▸ **What needs to be done**: A single figure is required: the number of lines below in which the word "withScalar" occurs.

━━ Records to process

/-- For the statements about one mask source: absent, and a present prefix mask of length 0, 28 and 32. -/
theorem prefix_masks :
    IsPrefixMask 0x00000000 ∧ IsPrefixMask 0xFFFFFFF0 ∧ IsPrefixMask 0xFFFFFFFF ∧ IsPrefixMask 0xFFFFFF00 :=
  ⟨⟨0, by decide, by decide⟩, ⟨28, by decide, by decide⟩, ⟨32, by decide, by decide⟩, ⟨24, by decide, by decide⟩⟩

theorem test_hypotheses_MrdCopiesAMaskToTheLatch : demo.readM 5 = none ∧ demo.readM 0 = some 0xFFFFFF00 := by decide

theorem test_hypotheses_McidrCountsTheLeadingOnes :
    demo.readM 5 = none ∧ demo.readM 2 = some 0x00000000 ∧ IsPrefixMask 0x00000000 ∧
    demo.readM 3 = some 0xFFFFFFFF ∧ IsPrefixMask 0xFFFFFFFF :=
  ⟨rfl, rfl, prefix_masks.1, rfl, prefix_masks.2.2.1⟩

theorem test_hypotheses_MtbGivesTheMaskBytes : demo.readM 5 = none ∧ demo.readM 1 = some 0xFFFFFFF0 := by decide

theorem test_hypotheses_MandIntersectsMasks :
    (demo.readM 5 = none ∨ demo.readM 0 = none) ∧ (demo.readM 0 = none ∨ demo.readM 5 = none) ∧
    demo.readM 2 = some 0x00000000 ∧ demo.readM 1 = some 0xFFFFFFF0 ∧ IsPrefixMask 0x00000000 ∧ IsPrefixMask 0xFFFFFFF0 :=
  ⟨.inl rfl, .inr rfl, rfl, rfl, prefix_masks.1, prefix_masks.2.1⟩

theorem test_hypotheses_MorUnitesMasksWithAbsentIdentity : demo.readM 5 = none ∧ demo.readM 6 = none ∧
    demo.readM 2 = some 0x00000000 ∧ demo.readM 1 = some 0xFFFFFFF0 ∧ IsPrefixMask 0x00000000 ∧ IsPrefixMask 0xFFFFFFF0 :=
  ⟨rfl, rfl, rfl, rfl, prefix_masks.1, prefix_masks.2.1⟩

theorem test_hypotheses_MextLengthensThePrefixClamped : demo.readM 5 = none ∧ demo.readM 0 = some 0xFFFFFF00 := by decide

theorem test_hypotheses_MabrShortensThePrefixClamped : demo.readM 5 = none ∧ demo.readM 0 = some 0xFFFFFF00 := by decide

theorem test_hypotheses_MeqComparesMasks : (demo.readM 5 = none ∨ demo.readM 0 = none) ∧ demo.readM 0 = some 0xFFFFFF00 ∧
    demo.readM 1 = some 0xFFFFFFF0 ∧ IsPrefixMask 0xFFFFFF00 ∧ IsPrefixMask 0xFFFFFFF0 :=
  ⟨.inl rfl, rfl, rfl, prefix_masks.2.2.2, prefix_masks.2.1⟩

theorem test_hypotheses_MaskRoundTrips : (withScalar 0).din.extractLsb' 0 32 = BitVec.ofNat 32 0 ∧
    (withScalar 32).din.extractLsb' 0 32 = BitVec.ofNat 32 32 ∧ demo.readM 1 = some 0xFFFFFFF0 ∧ IsPrefixMask 0xFFFFFFF0 :=
  ⟨by decide, by decide, rfl, prefix_masks.2.1⟩

/-- For `NPFX`, `HOSTID`, `SCNT`, `SSTART`: the mask absent, the address absent, a 16-byte and an empty address, and a present
mask with a 4-byte address. -/
theorem test_hypotheses_NpfxExtractsTheNetworkPrefix : (demo.readM 5 = none ∨ demo.readB 0 = none) ∧
    (demo.readM 0 = none ∨ demo.readB 3 = none) ∧ demo.readB 5 = some (List.replicate 16 0xFF) ∧
    (List.replicate 16 (0xFF : Byte)).length ≠ 4 ∧ demo.readB 6 = some [] ∧ ([] : List Byte).length ≠ 4 ∧
    demo.readM 0 = some (addrOf 0xFF 0xFF 0xFF 0x00) ∧ demo.readB 0 = some [0x0A, 0x14, 0x1E, 0x28] := by decide

theorem test_hypotheses_HostidExtractsTheHostIdentifier : (demo.readM 5 = none ∨ demo.readB 0 = none) ∧
    (demo.readM 0 = none ∨ demo.readB 3 = none) ∧ demo.readB 5 = some (List.replicate 16 0xFF) ∧
    (List.replicate 16 (0xFF : Byte)).length ≠ 4 ∧
    demo.readM 0 = some (addrOf 0xFF 0xFF 0xFF 0x00) ∧ demo.readB 0 = some [0x0A, 0x14, 0x1E, 0x28] := by decide

theorem test_hypotheses_PrefixAndHostPartitionTheAddress :
    (2 : RegIdx) ≠ 1 ∧ (1 : RegIdx) ≠ 0 ∧ (4 : RegIdx) ≠ 1 ∧ (4 : RegIdx) ≠ 2 ∧
    demo.readM 0 = some 0xFFFFFF00 ∧ demo.readB 0 = some [0x0A, 0x14, 0x1E, 0x28] ∧
    ([0x0A, 0x14, 0x1E, 0x28] : List Byte).length = 4 := by decide

/-- The masks of length 32 and 0, and an address that is the network identifier and one that is the broadcast address. -/
theorem test_hypotheses_ScntGivesTheClosedForm : (demo.readM 5 = none ∨ demo.readB 0 = none) ∧
    demo.readB 5 = some (List.replicate 16 0xFF) ∧ (List.replicate 16 (0xFF : Byte)).length ≠ 4 ∧
    demo.readM 3 = some 0xFFFFFFFF ∧ cidr 0xFFFFFFFF#32 = 32 ∧ demo.readM 2 = some 0x00000000 ∧ cidr 0x00000000#32 ≠ 32 ∧
    demo.readB 7 = some [0xFF, 0xFF, 0xFF, 0xF8] ∧ addrOf 0xFF 0xFF 0xFF 0xF8 = 0xFFFFFFF8#32 ∧
    (0xFFFFFF00#32 = 0xFFFFFF00#32 &&& 0xFFFFFFF8#32) ∧ (0xFFFFFFFF#32 = 0xFFFFFF00#32 ||| ~~~0xFFFFFF00#32) := by decide

theorem test_hypotheses_SiblingCountIsTheNumberOfSiblings : demo.readM 1 = some 0xFFFFFFF0 ∧ IsPrefixMask 0xFFFFFFF0 ∧
    demo.readM 3 = some 0xFFFFFFFF ∧ IsPrefixMask 0xFFFFFFFF ∧ demo.readB 0 = some [0x0A, 0x14, 0x1E, 0x28] :=
  ⟨rfl, prefix_masks.2.1, rfl, prefix_masks.2.2.1, rfl⟩

theorem test_hypotheses_SstartBeginsAnEnumeration : (demo.readM 0 = none ∨ demo.readB 3 = none) ∧
    demo.readB 5 = some (List.replicate 16 0xFF) ∧ (List.replicate 16 (0xFF : Byte)).length ≠ 4 ∧
    demo.readM 0 = some 0xFFFFFF00 ∧ demo.readB 0 = some [0x0A, 0x14, 0x1E, 0x28] ∧
    addrOf 0x0A 0x14 0x1E 0x28 = 0x0A141E28#32 ∧ (0x0A141E00#32 = 0xFFFFFF00#32 &&& 0x0A141E28#32) := by decide

/-- No iterator; one at its start; one at its last address (c is the broadcast address); one beyond it. -/
theorem test_hypotheses_SnextDeliversTheNextSibling : ({ demo with it := none } : State).it = none ∧
    demo.it = some demoIter ∧ demoIter.Inv ∧ ({ demoIter with cur := 0x0C0A8B207 } : Iter).Inv ∧
    ({ demoIter with cur := 0x0C0A8B208 } : Iter).Inv :=
  ⟨rfl, rfl, demoIter_inv, demoIter_inv_ends.1, demoIter_inv_ends.2⟩

/-- A /28 with no flag set: 13 siblings of 10.20.30.40, so 14 `SNEXT` reach the end. -/
theorem test_hypotheses_EnumerationDeliversTheSiblingsInOrder : demo.readM 1 = some 0xFFFFFFF0 ∧ IsPrefixMask 0xFFFFFFF0 ∧
    demo.readB 0 = some [0x0A, 0x14, 0x1E, 0x28] ∧ addrOf 0x0A 0x14 0x1E 0x28 = 0x0A141E28#32 ∧
    (0x0A141E20#32 = 0xFFFFFFF0#32 &&& 0x0A141E28#32) ∧ (0x0A141E2F#32 = 0x0A141E20#32 ||| ~~~0xFFFFFFF0#32) ∧
    (siblings 0xFFFFFFF0 0x0A141E28 ⟨false, false, false⟩).length < 14 :=
  ⟨rfl, prefix_masks.2.1, rfl, by decide, by decide, by decide, by decide⟩

end Sys2Proof.Tests
end

section
/-! Proofs: what a command can do to the state, once for all commands, and the frames that follow from it. -/

namespace Sys2Proof.Machine

/-! ### What a command can do -/

/-- The outcomes open to the command `i` in the state `s`: which fields it may write, and when. What it writes there is the
matter of the command's own statement. Every frame over all commands is a case split on this relation. -/
inductive CommandEffect (i : Instr) (s : State) : Outcome → Prop where
  | raise {k : ErrorKind} (herr : errorOf i s = some k) : CommandEffect i s (s.raise k)
  | clearErrors (hi : i = .clre) : CommandEffect i s (execClre s)
  | buffer {j : RegIdx} {v : Option (List Byte)} (hd : bufferDest i = some j) (hok : Safe i s) :
      CommandEffect i s (s.writeB j v).succeed
  | mask {j : RegIdx} {w : Option Mask} (hd : maskDest i = some j) (hok : Safe i s) :
      CommandEffect i s (s.writeM j w).succeed
  | scalar {n : Nat} (hw : writesSR i = true) (hok : Safe i s) : CommandEffect i s (s.writeSR n).succeed
  | latch {a : List Byte} (hw : writesDOUT i = true) (hok : Safe i s) : CommandEffect i s (s.writeDOUT a).succeed
  | start {ma bb : RegIdx} {o : SibOpts} {u : Iter} (hi : i = .sstart ma bb o) (hok : Safe i s) :
      CommandEffect i s (State.succeed { s with it := some u, st := stSetEos (stSetAct s.st true) false })
  | deliver {bd : RegIdx} {u : Iter} {v : Option (List Byte)} {c : Cursor} (hi : i = .snext bd) (hit : s.it = some u) :
      CommandEffect i s
        (State.succeed { s.writeB bd v with it := some { u with cur := c }, st := stSetEos s.st false })
  | ended {bd : RegIdx} {u : Iter} {c : Cursor} (hi : i = .snext bd) (hit : s.it = some u) :
      CommandEffect i s (State.succeed { s with it := some { u with cur := c }, st := stSetEos s.st true })

namespace CommandEffect

variable {i : Instr} {s : State}

/-! One rule per operand shape (60 R212): a command whose error is that of the shape, and which otherwise goes on within its
effect, acts within its effect. -/

/-- One buffer source. -/
theorem sourceB {ba : RegIdx} {k : List Byte → Outcome}
    (herr : errorOf i s = if s.readB ba = none then some .invalidArgument else none)
    (hk : ∀ a, Safe i s → CommandEffect i s (k a)) : CommandEffect i s (s.needB ba k) := by
  rcases s.needB_cases ba k with ⟨h, e⟩ | ⟨a, h, e⟩ <;> rw [e]
  · exact .raise (by rw [herr, if_pos h])
  · exact hk a (by simp [Safe, herr, h])

/-- Two buffer sources. -/
theorem sourcesB {ba bb : RegIdx} {k : List Byte → List Byte → Outcome}
    (herr : errorOf i s = if s.readB ba = none ∨ s.readB bb = none then some .invalidArgument else none)
    (hk : ∀ a b, Safe i s → CommandEffect i s (k a b)) :
    CommandEffect i s (s.needB ba fun a => s.needB bb fun b => k a b) := by
  rcases s.needB_cases ba _ with ⟨h, e⟩ | ⟨a, h, e⟩ <;> rw [e]
  · exact .raise (by rw [herr, if_pos (.inl h)])
  · exact .sourceB (by simp [herr, h]) (hk a)

/-- One mask source. -/
theorem sourceM {ma : RegIdx} {k : Mask → Outcome}
    (herr : errorOf i s = if s.readM ma = none then some .invalidArgument else none)
    (hk : ∀ m, Safe i s → CommandEffect i s (k m)) : CommandEffect i s (s.needM ma k) := by
  rcases s.needM_cases ma k with ⟨h, e⟩ | ⟨m, h, e⟩ <;> rw [e]
  · exact .raise (by rw [herr, if_pos h])
  · exact hk m (by simp [Safe, herr, h])

/-- Two mask sources. -/
theorem sourcesM {ma mb : RegIdx} {k : Mask → Mask → Outcome}
    (herr : errorOf i s = if s.readM ma = none ∨ s.readM mb = none then some .invalidArgument else none)
    (hk : ∀ a b, Safe i s → CommandEffect i s (k a b)) :
    CommandEffect i s (s.needM ma fun a => s.needM mb fun b => k a b) := by
  rcases s.needM_cases ma _ with ⟨h, e⟩ | ⟨a, h, e⟩ <;> rw [e]
  · exact .raise (by rw [herr, if_pos (.inl h)])
  · exact .sourceM (by simp [herr, h]) (hk a)

/-- A mask and an address; the topology unit's four commands have the error rule of `NPFX` (42 R160). -/
theorem subnet {ma bb : RegIdx} {k : Mask → Addr → Outcome} (herr : errorOf i s = errorOf (.npfx 0 ma bb) s)
    (hk : ∀ m a, Safe i s → CommandEffect i s (k m a)) : CommandEffect i s (s.needSubnet ma bb k) := by
  rcases s.needSubnet_cases ma bb k with ⟨h, e⟩ | ⟨m, a, hm, ha, ⟨h4, e⟩ | ⟨h4, e⟩⟩ <;> rw [e]
  · exact .raise (herr.trans (by rcases h with h | h <;> simp [errorOf, h]))
  · exact .raise (herr.trans (by simp [errorOf, hm, ha, h4]))
  · exact hk m _ (herr.trans (by simp [errorOf, hm, ha, h4]))

end CommandEffect

/-- The range check of `MFC` (41 R132) is the one of the error table. -/
theorem execMfc_effect (md : RegIdx) (s : State) : CommandEffect (.mfc md) s (execMfc md s) := by
  have herr : errorOf (.mfc md) s =
      if 0 ≤ s.scalarOperand ∧ s.scalarOperand ≤ 32 then none else some .invalidArgument := rfl
  by_cases h : s.scalarOperand < 0 ∨ s.scalarOperand > 32
  · rw [execMfc, if_pos h]
    exact .raise (by rw [herr, if_neg (by omega)])
  · rw [execMfc, if_neg h]
    exact .mask rfl (by rw [Safe, herr, if_pos (by omega)])

/-- The three checks of `MFB` (41 R133), in order, are those of the error table. -/
theorem execMfb_effect (md ba : RegIdx) (s : State) : CommandEffect (.mfb md ba) s (execMfb md ba s) := by
  unfold execMfb
  rcases s.needB_cases ba _ with ⟨h, e⟩ | ⟨b, h, e⟩ <;> rw [e]
  · exact .raise (k := .invalidArgument) (by simp [errorOf, h])
  · have herr : errorOf (.mfb md ba) s =
        if b.length = Config.maskBytes ∧ validMask b = true then none else some .invalidArgument := by
      simp [errorOf, validMask, Config.maskBytes, h]
    by_cases h4 : b.length = Config.maskBytes
    · rw [if_neg (not_not.mpr h4)]
      split
      · next hv => exact .mask rfl (by rw [Safe, herr, if_pos ⟨h4, hv⟩])
      · next hv => exact .raise (by rw [herr, if_neg fun hc => hv hc.2])
    · rw [if_pos h4]
      exact .raise (by rw [herr, if_neg fun hc => h4 hc.1])

/-- `SNEXT` (42 R167): no iterator, a candidate left, or none left. -/
theorem execSnext_effect (bd : RegIdx) (s : State) : CommandEffect (.snext bd) s (execSnext bd s) := by
  unfold execSnext
  cases h : s.it with
  | none => exact .raise (by simp [errorOf, h])
  | some u =>
    dsimp only
    split
    · exact .deliver rfl h
    · exact .ended rfl h

/-- Every command acts within its effect. -/
theorem exec_effect (i : Instr) (s : State) : CommandEffect i s (exec i s) := by
  cases i with
  | clre => exact .clearErrors rfl
  | bld | bclr => exact .buffer rfl rfl
  | mclr | memp | mor => exact .mask rfl rfl
  | brd => exact .sourceB rfl fun _ ok => .latch rfl ok
  | mrd => exact .sourceM rfl fun _ ok => .latch rfl ok
  | band | bor | bxor => exact .sourcesB rfl fun _ _ ok => .buffer rfl ok
  | bnot => exact .sourceB rfl fun _ ok => .buffer rfl ok
  | cntl | cntt | bvalid => exact .sourceB rfl fun _ ok => .scalar rfl ok
  | mfc md => exact execMfc_effect md s
  | mfb md ba => exact execMfb_effect md ba s
  | mcidr => exact .sourceM rfl fun _ ok => .scalar rfl ok
  | mtb => exact .sourceM rfl fun _ ok => .buffer rfl ok
  | mand => exact .sourcesM rfl fun _ _ ok => .mask rfl ok
  | mext | mabr => exact .sourceM rfl fun _ ok => .mask rfl ok
  | meq => exact .sourcesM rfl fun _ _ ok => .scalar rfl ok
  | npfx => rw [exec, execNpfx]; exact .subnet rfl fun _ _ ok => .buffer rfl ok
  | hostid => rw [exec, execHostid]; exact .subnet rfl fun _ _ ok => .buffer rfl ok
  | scnt => rw [exec, execScnt]; exact .subnet rfl fun _ _ ok => .scalar rfl ok
  | sstart => rw [exec, execSstart]; exact .subnet rfl fun _ _ ok => .start rfl ok
  | snext bd => exact execSnext_effect bd s

/-! ### The host's side -/

/-- Whatever a command may do, it leaves the sampled port and the inputs to come as they were. -/
theorem CommandEffect.keeps_hostSide {i : Instr} {s t : State} {o : Outcome} (he : CommandEffect i s o) (h : o = .next t) :
    t.din = s.din ∧ t.inputs = s.inputs := by
  cases he <;> cases h <;> exact ⟨rfl, rfl⟩

/-- Settles O21: no case of `CommandEffect` writes either field. -/
theorem commandsLeaveTheHostSideAlone : Obligations.CommandsLeaveTheHostSideAlone :=
  fun i s _ h => (exec_effect i s).keeps_hostSide h

end Sys2Proof.Machine
end

section
/-! Proofs: how a command writes the status register (10 R34, R35), and the frames of `SR`, `DOUT`, the two register files and
the iterator over all commands (10 R23, R29, R31, R32, R40), each a case split on `CommandEffect`; and `cidrmask` with its inverse
`cidr` (10 R30). -/

namespace Sys2Proof.Machine

variable {i : Instr} {s t : State} {o : Outcome}

/-! ### Failing and succeeding commands -/

/-- `SNEXT` fails only when there is no iterator (60 R212). -/
theorem safe_snext_of_iter {bd : RegIdx} {u : Iter} (hit : s.it = some u) : Safe (.snext bd) s := by
  simp [Safe, errorOf, hit]

/-- A command with an error raises it, and does nothing else. -/
theorem CommandEffect.eq_raise {k : ErrorKind} (he : CommandEffect i s o) (herr : errorOf i s = some k) :
    o = s.raise k := by
  cases he with
  | raise h => rw [Option.some.inj (h.symm.trans herr)]
  | clearErrors hi => subst hi; cases herr
  | buffer _ hok | mask _ hok | scalar _ hok | latch _ hok | start _ hok => cases hok.symm.trans herr
  | deliver hi hit | ended hi hit => subst hi; cases (safe_snext_of_iter hit).symm.trans herr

━━━━

▸ **Response to the task**: 2